Select the Rectangle tool.

2.
Choose any color for the Fill and no stroke for the Stroke.

3.
Select the top Mask layer and draw a thin rectangle just off to the left of the Stage. Make the height of the rectangle slightly larger than the Stage.

4.
Right-click/Ctrl-click the rectangle and select Create Motion Tween.


5.
Flash asks to convert the rectangular shape to a symbol so you can apply a motion tween. Click OK.

The top layer becomes a Tween layer, and one second’s worth of frames is added to the Timeline.

6.
Insert the same number of frames in the bottom layer.

7.
Move the playhead to the last frame, frame 24.

8.
Select the Free Transform tool.

9.
Click on the rectangular symbol.

The free transform handles appear around the rectangular symbol.

10.
Hold down the Alt/Option key and drag the right edge of the free transform handle to expand the rectangle to cover the entire Stage.

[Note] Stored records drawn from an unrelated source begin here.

/-! ### The step as a function -/

/-- The one state a step ends in: with a command pending, the state after it; with none, the waiting state (10_state.md
R33, log entry 5). -/
def nextState (s : State) : State :=
  match s.pending with
  | [] => s.idle
  | c :: rest => s.afterCommand c rest (commandResult s.inst c)

/-- With no command pending a step waits (log entry 5). -/
theorem step_of_no_command {s : State} (hp : s.pending = []) : step s = .next s.idle := by
  rw [step, fetch, hp]

/-- Every step ends in its next state (60_exceptions.md R140). -/
theorem step_eq_nextState (s : State) : step s = .next (nextState s) := by
  unfold nextState
  split
  · next hp => exact step_of_no_command hp
  · next c rest hp => exact step_eq_afterCommand hp

/-- A step has no other outcome. -/
theorem step_eq_next_iff {s t : State} : step s = .next t ↔ nextState s = t := by
  rw [step_eq_nextState, Host.Outcome.next.injEq]

/-- Settles O15: each outcome is given as a next state. -/
theorem nothingTrapsOrStalls : Obligations.NothingTrapsOrStalls := by
  unfold Obligations.NothingTrapsOrStalls
  exact ⟨fun i s => ⟨_, exec_eq_driveResult i s⟩, fun s => ⟨_, step_eq_nextState s⟩⟩

/-- Settles O13: `fetch` presents and decodes the pending command. -/
theorem stepRunsTheDecodedInstruction : Obligations.StepRunsTheDecodedInstruction := by
  unfold Obligations.StepRunsTheDecodedInstruction
  intro s c rest hp
  rw [step, fetch, hp]

/-- Settles O14: the step waits, and waiting asks whether a command has completed. -/
theorem stepWithoutCommandWaits : Obligations.StepWithoutCommandWaits := by
  unfold Obligations.StepWithoutCommandWaits
  intro s hp
  rw [step_of_no_command hp]
  refine ⟨fun hvalid => ?_, fun hinvalid => ?_⟩
  · rw [State.idle_of_valid hvalid]
  · rw [State.idle_of_not_valid hinvalid, State.drawResult]

/-- Settles O19: waiting leaves all three alone, and a command adds its result and leaves the list. -/
theorem stepKeepsParametersAndObservations : Obligations.StepKeepsParametersAndObservations := by
  unfold Obligations.StepKeepsParametersAndObservations
  intro s t h
  obtain rfl := step_eq_next_iff.1 h
  unfold nextState
  split
  · next hp =>
    rw [State.idle_inst, State.idle_results, State.idle_pending, hp]
    exact ⟨rfl, List.prefix_rfl, rfl⟩
  · next c rest hp =>
    rw [State.afterCommand_inst, State.afterCommand_results, State.afterCommand_pending, hp]
    exact ⟨rfl, List.prefix_append _ _, rfl⟩

/-! ### The invariant -/

/-- The legal FIXED parameters (00_scope.md R9). -/
theorem legalMode_fixed_iff (w : Width) (g : Signedness) (k : Nat) :
    legalMode (.fixed w g k) = true ↔ 1 ≤ k ∧ k ≤ maxShift w.bits g := by
  simp [legalMode]

/-- Elaboration accepts legal modes only (00_scope.md R9). -/
theorem legalMode_of_elaborateMode {r : RequestedMode} {m : ShiftMode} (h : elaborateMode r = .ok m) :
    legalMode m = true := by
  cases r with
  | runtime =>
    cases h
    rfl
  | fixed width g shift =>
    obtain ⟨w, _, ⟨hmin, hmax⟩, rfl⟩ := (elaborateMode_fixed_eq_ok_iff width g shift m).1 h
    rw [legalMode_fixed_iff]
    omega

/-- A legal instance meets the invariant at power-up, `result` being free value number 0 (70_reset_and_hazards.md
R161). -/
theorem State.powerUp_inv {p : Params} (hlegal : legalMode p.shiftMode = true) : (State.powerUp p).Inv :=
  ⟨hlegal, fun _ => ⟨0, Nat.zero_lt_one, rfl⟩, nofun⟩

/-- The parameters of an instance that meets the invariant are legal (40_datapath.md R86). -/
theorem State.Inv.legal {s : State} (h : s.Inv) : legalMode s.inst.shiftMode = true := h.1

/-- Drawing a free value keeps the invariant where no command has completed. -/
theorem State.Inv.drawResult {s : State} (h : s.Inv) (hinvalid : s.resultValid = false) : s.drawResult.Inv := by
  refine ⟨h.legal, fun _ => ⟨s.draws, Nat.lt_succ_self _, rfl⟩, fun hvalid => ?_⟩
  rw [drawResult_resultValid, hinvalid] at hvalid
  cases hvalid

/-- Waiting keeps the invariant. -/
theorem State.Inv.idle {s : State} (h : s.Inv) : s.idle.Inv := by
  cases hv : s.resultValid with
  | false =>
    rw [State.idle_of_not_valid hv]
    exact h.drawResult hv
  | true => rwa [State.idle_of_valid hv]

/-- A completed command on a legal instance makes the invariant hold, whatever held before (40_datapath.md R90,
70_reset_and_hazards.md R167). -/
theorem State.afterCommand_inv {s : State} (hlegal : legalMode s.inst.shiftMode = true) (c : Command)
    (rest : List Command) : (s.afterCommand c rest (commandResult s.inst c)).Inv :=
  ⟨hlegal, nofun, fun _ => ⟨commandResult_eq_specExec c hlegal, List.getLast?_concat⟩⟩

/-- Settles O18: waiting keeps the invariant and a completed command makes it hold. -/
theorem stepKeepsTheInvariant : Obligations.StepKeepsTheInvariant := by
  unfold Obligations.StepKeepsTheInvariant
  intro s t hinv h
  obtain rfl := step_eq_next_iff.1 h
  unfold nextState
  split
  · exact hinv.idle
  · exact State.afterCommand_inv hinv.legal _ _

/-- Settles O3: elaboration gives a powered-up instance of a legal mode. -/
theorem elaboratedInstancesMeetTheInvariant : Obligations.ElaboratedInstancesMeetTheInvariant := by
  unfold Obligations.ElaboratedInstancesMeetTheInvariant
  intro q s h
  obtain ⟨m, hm, rfl⟩ := (elaborate_eq_ok_iff q s).1 h
  exact ⟨State.powerUp_inv (legalMode_of_elaborateMode hm), rfl⟩

/-- Settles O2: reset is a power-up of the default instance, whose mode is legal. -/
theorem resetMeetsTheInvariant : Obligations.ResetMeetsTheInvariant := by
  unfold Obligations.ResetMeetsTheInvariant
  exact State.powerUp_inv rfl

/-- Settles O1: the fields of the default instance at power-up; the free value is the invariant's. -/
theorem resetIsAnUnusedRuntimeInstance : Obligations.ResetIsAnUnusedRuntimeInstance := by
  unfold Obligations.ResetIsAnUnusedRuntimeInstance
  obtain ⟨_, hfree, _⟩ := resetMeetsTheInvariant
  exact ⟨rfl, rfl, hfree rfl, rfl, rfl⟩

/-- Settles O5: both steps complete the command with Exec of it, since reset keeps the mode and what is pending. -/
theorem resetChangesNoRule : Obligations.ResetChangesNoRule := by
  unfold Obligations.ResetChangesNoRule
  exact fun s c rest hlegal hp =>
    ⟨rfl, stepComputesExec s c rest hlegal hp, stepComputesExec s.assertReset c rest hlegal hp⟩

/-! ### What a result does not depend on -/

/-- A command's result is fixed by the decoded instruction and the operands (40_datapath.md R89). -/
theorem commandResult_congr {p q : Params} {c d : Command}
    (hdecode : decodeFor p.shiftMode c.cmd = decodeFor q.shiftMode d.cmd) (hnum : c.num = d.num)
    (hmul : c.mul = d.mul) : commandResult p c = commandResult q d := by
  rw [commandResult, commandResult, hdecode, hnum, hmul,
    compute_strategy_irrelevant p.halfStrategy q.halfStrategy]

/-- Settles O21: one mode decodes one instruction from the command. -/
theorem resultIsIndependentOfHistory : Obligations.ResultIsIndependentOfHistory := by
  unfold Obligations.ResultIsIndependentOfHistory
  intro s u c rest rest' hmode hs hu
  have hresult : commandResult s.inst c = commandResult u.inst c := commandResult_congr (by rw [hmode]) rfl rfl
  exact ⟨_, step_eq_afterCommand hs, hresult ▸ step_eq_afterCommand hu⟩

/-- Settles O22: the first step leaves the instance as it was, so the second drives the same result. -/
theorem commandsAreIdempotent : Obligations.CommandsAreIdempotent := by
  unfold Obligations.CommandsAreIdempotent
  intro s c rest hp
  have hfirst := core_run_succ (k := 1) (step_eq_afterCommand hp)
  have hsecond := core_run_succ (k := 0) (step_eq_afterCommand
    (State.afterCommand_pending s c (c :: rest) (commandResult s.inst c)))
  refine ⟨commandResult s.inst c, _, hfirst.trans hsecond, ?_, rfl⟩
  rw [State.afterCommand_results, State.afterCommand_results, List.append_assoc]
  rfl

/-- Settles O24: the datapath reads neither parameter. -/
theorem noResultDependsOnTheTimingParameters : Obligations.NoResultDependsOnTheTimingParameters := by
  unfold Obligations.NoResultDependsOnTheTimingParameters
  intro s l il i
  rw [exec_eq_driveResult, exec_eq_driveResult]
  rfl

/-! ### Several instances -/

/-- A step of one instance changes that instance to its next state, and nothing else (10_state.md R34). -/
theorem stepAt_eq_modify (k : Nat) (sys : List State) : stepAt k sys = .next (sys.modify k nextState) := by
  unfold stepAt
  cases hk : sys[k]? with
  | none => rw [List.modify_eq_self (List.getElem?_eq_none_iff.1 hk)]
  | some s => simp only [step_eq_nextState, List.modify_eq_set_getElem?, hk]; rfl

/-- Settles O25: a step is a change at one place of the list, and changes at two places commute. -/
theorem instancesShareNothing : Obligations.InstancesShareNothing := by
  unfold Obligations.InstancesShareNothing
  refine ⟨fun k sys sys' h => ?_, fun j k sys hne => ?_⟩
  · obtain rfl := Host.Outcome.next.inj ((stepAt_eq_modify k sys).symm.trans h)
    refine ⟨List.length_modify .., fun j hj => List.getElem?_modify_ne _ _ hj.symm, fun s hs => ?_⟩
    exact ⟨nextState s, step_eq_nextState s, by rw [List.getElem?_modify_eq, hs]; rfl⟩
  · refine ⟨_, _, _, stepAt_eq_modify j sys, stepAt_eq_modify k _, stepAt_eq_modify k sys, ?_⟩
    rw [stepAt_eq_modify, List.modify_modify_ne _ _ _ hne]

end Sys2Proof.Machine
end

section
/-!
PROOFS. 10_state.md R30, 40_datapath.md R86 and 60_exceptions.md R141 to R145: the half-bit tables, FIXED instances, and
what the conditions mean for the result.
-/

namespace Sys2Proof.Machine

/-! ### The half-bit tables -/

/-- The table has entries 1 to N - 1 (10_state.md R30, log entry 8). -/
theorem halfTable_length (n : Nat) : (halfTable n).length = n - 1 := by
  rw [halfTable, List.length_map, List.length_range]

/-- Bit s - 1 alone is set in entry s of the table (10_state.md R30). -/
theorem tableHalf_getLsbD {n s : Nat} (h1 : 1 ≤ s) (hn : s ≤ n - 1) (j : Nat) :
    (tableHalf n s).getLsbD j = decide (j = s - 1) := by
  have htwo : tableHalf n s = BitVec.twoPow n (s - 1) :=
    (tableHalf_eq_ofNat h1 hn).trans (computedHalf_eq_ofNat n s).symm
  have hlt : s - 1 < n := by omega
  rw [htwo, BitVec.getLsbD_twoPow, decide_eq_true hlt, Bool.true_and]
  exact decide_eq_decide.2 eq_comm

/-- Settles O35: each entry is the half-bit weight, and the entries of width 8 are computed. -/
theorem halfBitTableContents : Obligations.HalfBitTableContents := by
  unfold Obligations.HalfBitTableContents
  refine ⟨fun w => ⟨halfTable_length w.bits, fun s h1 hn => ⟨?_, ?_⟩⟩, by decide⟩
  · rw [tableHalf_eq_ofNat h1 hn, bitsOf_two_pow]
  · exact tableHalf_getLsbD h1 hn

/-! ### FIXED instances -/

/-- A legal FIXED instance rounds at its own type and shift (40_datapath.md R86). -/
theorem commandResult_fixed {p : Params} {w : Width} {g : Signedness} {k : Nat} (hm : p.shiftMode = .fixed w g k)
    (hlegal : legalMode (.fixed w g k) = true) (c : Command) :
    commandResult p c = extendResult g (rounded p.halfStrategy g
      (product (operandA w.bits c.num) (operandB (opField c.cmd) w.bits c.mul)) k) := by
  rw [commandResult, hm, decodeFor, makeInstr_op, makeInstr_sgn, makeInstr_width, makeInstr_shift,
    toNat_ofNat_of_legal hlegal, compute, scaled_of_valid _ _ ((legalMode_fixed_iff w g k).1 hlegal)]

/-- Settles O45: the operation is field `op`, and a legal shift is valid and from 1. -/
theorem fixedInstanceAlwaysRounds : Obligations.FixedInstanceAlwaysRounds := by
  unfold Obligations.FixedInstanceAlwaysRounds
  intro s w g k c rest hm hlegal hp
  refine ⟨opField c.cmd, opField_eq_rscale_iff c.cmd, ?_⟩
  rw [step_eq_afterCommand hp, commandResult_fixed hm hlegal]

/-- Settles O46: both instances decode the same instruction. -/
theorem fixedInstanceEqualsRuntime : Obligations.FixedInstanceEqualsRuntime := by
  unfold Obligations.FixedInstanceEqualsRuntime
  intro s u w g k c d rest rest' hs hu _ hp hp' hnum hmul hcmd
  have hdecode : decodeFor s.inst.shiftMode c.cmd = decodeFor u.inst.shiftMode d.cmd := by
    rw [hs, hu, hcmd, decodeFor_encode rfl]
    rfl
  refine ⟨_, step_eq_afterCommand hp, ?_⟩
  rw [commandResult_congr hdecode hnum hmul]
  exact step_eq_afterCommand hp'

/-! ### The conditions -/

/-- Without an invalid shift, overflow governs where it holds (60_exceptions.md R145). -/
theorem governingCondition_of_valid {i : Instr} (h : invalidShift i = false) (num mul : Port) :
    governingCondition i num mul = if arithmeticOverflow i num mul then .arithmeticOverflow else .none := by
  rw [governingCondition, h]
  rfl

/-- Settles O49: an invalid shift gives the sentinel; at a valid one the product is rounded, wrapped or exact. -/
theorem conditionsGovernTheResult : Obligations.ConditionsGovernTheResult := by
  unfold Obligations.ConditionsGovernTheResult
  intro i s
  cases hinvalid : invalidShift i with
  | true =>
    have hexec := outOfRangeShiftGivesTheSentinel i s ((invalidShift_iff i).1 hinvalid)
    rw [← extendResult_zero (width_bits_le_port i.width) i.sgn] at hexec
    rw [governingCondition_of_invalidShift hinvalid]
    exact ⟨0, hexec, rfl⟩
  | false =>
    have hvalid : i.shift.toNat ≤ maxShift i.width.bits i.sgn := not_lt.1 (of_decide_eq_false hinvalid)
    obtain ⟨r, hexec, hexact, hwrapped, _⟩ := operandsAreRoundedExactly i s hvalid
    refine ⟨r, hexec, ?_⟩
    rw [governingCondition_of_valid hinvalid]
    cases hover : arithmeticOverflow i s.num s.mul with
    | true => exact hwrapped hover
    | false => exact (hexact hover).1

/-- No overflow is the wrapped product having the exact product's value: a vector's value never leaves the type's range
(60_exceptions.md R142). -/
theorem arithmeticOverflow_eq_false_iff_product (i : Instr) (num mul : Port) :
    arithmeticOverflow i num mul = false ↔
      val i.sgn (product (operandA i.width.bits num) (operandB i.op i.width.bits mul)) = exactProduct i num mul := by
  refine ⟨val_product_of_no_overflow, fun hexact => ?_⟩
  rw [arithmeticOverflow_eq_false_iff, ← hexact]
  exact val_mem_range _ _

/-- Settles O51: the negation of "no overflow is an exact product"; the product of RSHIFT is its operand. -/
theorem overflowIsTheProductLeavingTheWidth : Obligations.OverflowIsTheProductLeavingTheWidth := by
  unfold Obligations.OverflowIsTheProductLeavingTheWidth
  intro i num mul
  refine ⟨?_, fun hop => arithmeticOverflow_rshift hop num mul⟩
  rw [← Bool.not_eq_false, Ne, arithmeticOverflow_eq_false_iff_product]

end Sys2Proof.Machine
end

section
/-!
PROOFS. 30_encoding.md R60, R61: the literals the assembler takes, and the commands it makes of parsed lines.
-/

namespace Sys2Proof.Machine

The rectangle becomes wider at the last frame. The motion tween creates a smooth animation of the rectangle growing wider and covering the Stage.

11.
To see the effects of the Mask layer on its Masked layer, lock both layers. Scrub the red playhead back and forth along the Timeline to see how the motion tween uncovers the content in the bottom layer.

12.
Insert a new layer and rename it actionscript.

13.
Insert a keyframe at frame 24 of the actionscript layer and open the Actions panel.

14.
In the Script pane of the Actions panel, enter stop();.

15.
Choose Control > Test Movie > in Flash Professional.

As the motion tween proceeds in the Mask layer, more of the Masked layer is revealed, creating a cinematic transition known as a wipe. If you open 09_workingcopy.fla and choose Control > Test Movie > in Flash Professional, and then click on the car movie clip, you’ll see that the masking effect is preserved even as it is loaded into another Flash movie.

Note

Flash does not recognize different Alpha levels of a mask. For example, a mask drawn with a fill at an Alpha value of 50% will still mask at 100%. However, with ActionScript you can dynamically create masks that will allow transparencies. Masks also do not recognize strokes.